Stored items
-- ==== Sys2Proof/Machine/Subs.lean ====
section
/-!
DEFINITION. The sub-blocks of the model-placement section: their items, the model list and the dormant placements, and the
entries of the re-map plan (R322, R388 to R390).
-/

namespace Sys2Proof.Machine

/-! ### Bytes of a section -/

/-- Values of `n` bytes each from offset `o` on. -/
def items (b : List Byte) (o n k : Nat) : List Nat := (List.range k).map fun i => leAt b (o + n * i) n

/-- The sub-blocks of a body, from an offset on, with the offset of each word; none where the framing fails. By fuel. -/
def subBlocks (b : List Byte) : Nat → Nat → Option (List (Nat × Nat × List Byte))
  | 0, o => if o = b.length then some [] else none
  | f + 1, o =>
    if o = b.length then some []
    else if b.length < o + 8 ∨ b.length < o + 8 + leAt b o 4 then none
    else (subBlocks b f (o + 8 + leAt b o 4)).map fun l => (leAt b (o + 7) 1, o, (b.drop (o + 8)).take (leAt b o 4)) :: l

/-! ### The items of a placement (R389) -/

/-- The placement's sub-blocks: type and body. -/
abbrev Subs := List (Nat × List Byte)

def Subs.of (l : Subs) (t : Nat) : List (List Byte) := (l.filter fun p => p.1 == t).map (·.2)

/-- A core program: its cores, `ENTRY`, `DISPATCH`, the models of its generation table, and its instructions. -/
structure CoreProg where
  cores : List Nat
  entry : Nat
  dispatch : Nat
  models : List Nat
  code : List Nat
deriving DecidableEq, Repr

def Subs.progs (l : Subs) : List CoreProg :=
  (l.of 1).map fun b =>
    let w := leAt b 8 8
    ⟨bitsSet 64 (leAt b 0 8), bf w 63 50, bf w 49 36, items b 16 4 16, items b 80 4 (bf w 35 20)⟩

def Subs.sched (l : Subs) : List (Nat × DWord) :=
  (l.of 2).flatMap fun b => (List.range (b.length / 16)).map fun i => (leAt b (16 * i) 1, BitVec.ofNat 64 (leAt b (16 * i + 8) 8))

def Subs.syncs (l : Subs) : List (Nat × List DWord) :=
  (l.of 3).flatMap fun b => (List.range (bf (leAt b 0 8) 27 16)).map fun i =>
    (leAt b 0 8 % 4096 + i, (items b (8 + 24 * i) 8 3).map (BitVec.ofNat 64))

/-- Layer descriptors: array, index and the eight words. -/
def Subs.descs (l : Subs) : List (Nat × Nat × List DWord) :=
  (l.of 4).flatMap fun b => (List.range ((b.length - 8) / 72)).map fun i =>
    (leAt b 0 1 % 64, leAt b (8 + 72 * i) 8 % 1024, (items b (16 + 72 * i) 8 8).map (BitVec.ofNat 64))

def Subs.reels (l : Subs) : List (Nat × Nat × List (BitVec 256)) :=
  (l.of 5).map fun b =>
    let w := leAt b 0 8
    (w % 16, bf w 11 8, (items b 8 32 (bf w 26 16)).map (BitVec.ofNat 256))

def Subs.regions (l : Subs) : List DWord := (l.of 6).flatMap dwords

/-- The cores that `SPILL_CORES` reserves. -/
def Subs.spillCores (l : Subs) : Nat := ((l.of 7).map fun b => leAt b 0 8).foldl (· ||| ·) 0

/-- Stand-ins with reserved cores: array, descriptor, core mask (R389). -/
def Subs.standins (l : Subs) : List (Nat × Nat × Nat) :=
  (l.of 7).flatMap fun b => (List.range ((b.length - 8) / 16)).map fun i =>
    (bf (leAt b (8 + 16 * i) 8) 63 58, bf (leAt b (8 + 16 * i) 8) 57 48, leAt b (16 + 16 * i) 8)

/-- `QCTL` overrides: model, layer and value. -/
def Subs.qctl (l : Subs) : List (Nat × Nat × DWord) :=
  (l.of 10).flatMap fun b => (List.range (b.length / 16)).map fun i =>
    (bf (leAt b (16 * i) 8) 63 32, leAt b (16 * i) 8 % 4096, BitVec.ofNat 64 (leAt b (16 * i + 8) 8))

/-- The dormant placement for a failed engine. -/
def Subs.dormant (l : Subs) (f : Nat) : Subs :=
  (l.of 11).flatMap fun b =>
    if leAt b 0 8 % 4096 = f then ((subBlocks b b.length 8).getD []).map fun p => (p.1, p.2.2) else []

def State.placement (s : State) : Subs := s.cfg.subs

/-- Fields of a re-map entry (R322). -/
def rmValid (e : BitVec 128) : Bool := flag e 127
def rmFailed (e : BitVec 128) : Nat := fld e 126 115
def rmStandby (e : BitVec 128) : Nat := fld e 114 103
def rmKind (e : BitVec 128) : Nat := fld e 102 100
def rmLo (e : BitVec 128) : Nat := fld e 99 92
def rmHi (e : BitVec 128) : Nat := fld e 91 84
def rmModel (e : BitVec 128) : Nat := fld e 63 32

/-- The sub-blocks in force: the placement's own, and those of the dormant placements that a re-map has activated (R323). -/
def State.inForce (s : State) : Subs :=
  s.placement.filter (fun p => p.1 != 11)
    ++ (s.fab.remapped.filter fun f => s.fab.applied.any fun e => rmFailed e == f && rmStandby e == s.dev).flatMap s.placement.dormant

/-- Bodies of the placement's sub-blocks of one type (R389). -/
def State.subsOf (s : State) (t : Nat) : List (List Byte) := (s.cfg.subs.filter fun p => p.1 == t).map (·.2)

/-- Entries of the model list (R389, STYPE 9). -/
def State.modelList (s : State) : List (List DWord) := (s.subsOf 9).flatMap fun b => chunks 3 (dwords b)

/-- The lists of the placement and of its dormant placements. -/
def State.allLists (s : State) : List (List DWord) :=
  let own := s.modelList
  own ++ ((s.subsOf 11).flatMap fun b => (((subBlocks b b.length 8).getD []).filter fun p => p.1 == 9).flatMap fun p =>
    chunks 3 (dwords p.2.2))

def mlModel (e : List DWord) : Nat := fld (nth 0 e 0) 63 32
def mlAlt (e : List DWord) : Nat := fld (nth 0 e 0) 31 16
def mlPeers (e : List DWord) : List Nat :=
  (List.range (min 8 (fld (nth 0 e 0) 3 0))).map fun i => bf (nth 0 e (1 + i / 4)).toNat (16 * (i % 4) + 11) (16 * (i % 4))

/-- The model list's entry of a model. -/
def State.listed (s : State) (m : Nat) : List DWord := (s.allLists.find? fun e => mlModel e == m).getD []

/-- An engine with parts of the model has failed, and its re-map is pending. -/
def State.modelLost (s : State) (m : Nat) : Bool :=
  (mlPeers (s.listed m)).any fun p => s.fab.failed.contains p && !s.fab.remapped.contains p

/-- A part of this engine's own placement lies dormant while a standby serves it (R324). -/
def State.servedElsewhere (s : State) (kind unit : Nat) : Bool :=
  s.cfg.remap.any fun e => rmValid e && rmFailed e == s.dev && s.fab.servedBy.contains (rmStandby e) && rmKind e == kind
    && decide (rmLo e ≤ unit ∧ unit ≤ rmHi e)

/-- The model that the placement's descriptor `d` of array `a` belongs to (log entry 15). -/
def State.imgModel (s : State) (a d : Nat) : Nat := Config.descModel s.cfg.subs a d

end Sys2Proof.Machine
end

## EXERCISE PROMPT
Every entry, written out exactly, is what the response should contain.

## RESPONSE TO THE EXERCISE
-- ==== Sys2Proof/Machine/Subs.lean ====
section
/-!
DEFINITION. The sub-blocks of the model-placement section: their items, the model list and the dormant placements, and the
entries of the re-map plan (R322, R388 to R390).
-/

namespace Sys2Proof.Machine

/-! ### Bytes of a section -/

/-- Values of `n` bytes each from offset `o` on. -/
def items (b : List Byte) (o n k : Nat) : List Nat := (List.range k).map fun i => leAt b (o + n * i) n

/-- The sub-blocks of a body, from an offset on, with the offset of each word; none where the framing fails. By fuel. -/
def subBlocks (b : List Byte) : Nat → Nat → Option (List (Nat × Nat × List Byte))
  | 0, o => if o = b.length then some [] else none
  | f + 1, o =>
    if o = b.length then some []
    else if b.length < o + 8 ∨ b.length < o + 8 + leAt b o 4 then none
    else (subBlocks b f (o + 8 + leAt b o 4)).map fun l => (leAt b (o + 7) 1, o, (b.drop (o + 8)).take (leAt b o 4)) :: l

/-! ### The items of a placement (R389) -/

/-- The placement's sub-blocks: type and body. -/
abbrev Subs := List (Nat × List Byte)

def Subs.of (l : Subs) (t : Nat) : List (List Byte) := (l.filter fun p => p.1 == t).map (·.2)

/-- A core program: its cores, `ENTRY`, `DISPATCH`, the models of its generation table, and its instructions. -/
structure CoreProg where
  cores : List Nat
  entry : Nat
  dispatch : Nat
  models : List Nat
  code : List Nat
deriving DecidableEq, Repr

def Subs.progs (l : Subs) : List CoreProg :=
  (l.of 1).map fun b =>
    let w := leAt b 8 8
    ⟨bitsSet 64 (leAt b 0 8), bf w 63 50, bf w 49 36, items b 16 4 16, items b 80 4 (bf w 35 20)⟩

def Subs.sched (l : Subs) : List (Nat × DWord) :=
  (l.of 2).flatMap fun b => (List.range (b.length / 16)).map fun i => (leAt b (16 * i) 1, BitVec.ofNat 64 (leAt b (16 * i + 8) 8))

def Subs.syncs (l : Subs) : List (Nat × List DWord) :=
  (l.of 3).flatMap fun b => (List.range (bf (leAt b 0 8) 27 16)).map fun i =>
    (leAt b 0 8 % 4096 + i, (items b (8 + 24 * i) 8 3).map (BitVec.ofNat 64))

/-- Layer descriptors: array, index and the eight words. -/
def Subs.descs (l : Subs) : List (Nat × Nat × List DWord) :=
  (l.of 4).flatMap fun b => (List.range ((b.length - 8) / 72)).map fun i =>
    (leAt b 0 1 % 64, leAt b (8 + 72 * i) 8 % 1024, (items b (16 + 72 * i) 8 8).map (BitVec.ofNat 64))

def Subs.reels (l : Subs) : List (Nat × Nat × List (BitVec 256)) :=
  (l.of 5).map fun b =>
    let w := leAt b 0 8
    (w % 16, bf w 11 8, (items b 8 32 (bf w 26 16)).map (BitVec.ofNat 256))

def Subs.regions (l : Subs) : List DWord := (l.of 6).flatMap dwords

/-- The cores that `SPILL_CORES` reserves. -/
def Subs.spillCores (l : Subs) : Nat := ((l.of 7).map fun b => leAt b 0 8).foldl (· ||| ·) 0

/-- Stand-ins with reserved cores: array, descriptor, core mask (R389). -/
def Subs.standins (l : Subs) : List (Nat × Nat × Nat) :=
  (l.of 7).flatMap fun b => (List.range ((b.length - 8) / 16)).map fun i =>
    (bf (leAt b (8 + 16 * i) 8) 63 58, bf (leAt b (8 + 16 * i) 8) 57 48, leAt b (16 + 16 * i) 8)

/-- `QCTL` overrides: model, layer and value. -/
def Subs.qctl (l : Subs) : List (Nat × Nat × DWord) :=
  (l.of 10).flatMap fun b => (List.range (b.length / 16)).map fun i =>
    (bf (leAt b (16 * i) 8) 63 32, leAt b (16 * i) 8 % 4096, BitVec.ofNat 64 (leAt b (16 * i + 8) 8))

/-- The dormant placement for a failed engine. -/
def Subs.dormant (l : Subs) (f : Nat) : Subs :=
  (l.of 11).flatMap fun b =>
    if leAt b 0 8 % 4096 = f then ((subBlocks b b.length 8).getD []).map fun p => (p.1, p.2.2) else []

def State.placement (s : State) : Subs := s.cfg.subs

/-- Fields of a re-map entry (R322). -/
def rmValid (e : BitVec 128) : Bool := flag e 127
def rmFailed (e : BitVec 128) : Nat := fld e 126 115
def rmStandby (e : BitVec 128) : Nat := fld e 114 103
def rmKind (e : BitVec 128) : Nat := fld e 102 100
def rmLo (e : BitVec 128) : Nat := fld e 99 92
def rmHi (e : BitVec 128) : Nat := fld e 91 84
def rmModel (e : BitVec 128) : Nat := fld e 63 32

/-- The sub-blocks in force: the placement's own, and those of the dormant placements that a re-map has activated (R323). -/
def State.inForce (s : State) : Subs :=
  s.placement.filter (fun p => p.1 != 11)
    ++ (s.fab.remapped.filter fun f => s.fab.applied.any fun e => rmFailed e == f && rmStandby e == s.dev).flatMap s.placement.dormant

/-- Bodies of the placement's sub-blocks of one type (R389). -/
def State.subsOf (s : State) (t : Nat) : List (List Byte) := (s.cfg.subs.filter fun p => p.1 == t).map (·.2)

/-- Entries of the model list (R389, STYPE 9). -/
def State.modelList (s : State) : List (List DWord) := (s.subsOf 9).flatMap fun b => chunks 3 (dwords b)

/-- The lists of the placement and of its dormant placements. -/
def State.allLists (s : State) : List (List DWord) :=
  let own := s.modelList
  own ++ ((s.subsOf 11).flatMap fun b => (((subBlocks b b.length 8).getD []).filter fun p => p.1 == 9).flatMap fun p =>
    chunks 3 (dwords p.2.2))

def mlModel (e : List DWord) : Nat := fld (nth 0 e 0) 63 32
def mlAlt (e : List DWord) : Nat := fld (nth 0 e 0) 31 16
def mlPeers (e : List DWord) : List Nat :=
  (List.range (min 8 (fld (nth 0 e 0) 3 0))).map fun i => bf (nth 0 e (1 + i / 4)).toNat (16 * (i % 4) + 11) (16 * (i % 4))

/-- The model list's entry of a model. -/
def State.listed (s : State) (m : Nat) : List DWord := (s.allLists.find? fun e => mlModel e == m).getD []

/-- An engine with parts of the model has failed, and its re-map is pending. -/
def State.modelLost (s : State) (m : Nat) : Bool :=
  (mlPeers (s.listed m)).any fun p => s.fab.failed.contains p && !s.fab.remapped.contains p

/-- A part of this engine's own placement lies dormant while a standby serves it (R324). -/
def State.servedElsewhere (s : State) (kind unit : Nat) : Bool :=
  s.cfg.remap.any fun e => rmValid e && rmFailed e == s.dev && s.fab.servedBy.contains (rmStandby e) && rmKind e == kind
    && decide (rmLo e ≤ unit ∧ unit ≤ rmHi e)

/-- The model that the placement's descriptor `d` of array `a` belongs to (log entry 15). -/
def State.imgModel (s : State) (a d : Nat) : Nat := Config.descModel s.cfg.subs a d

end Sys2Proof.Machine
end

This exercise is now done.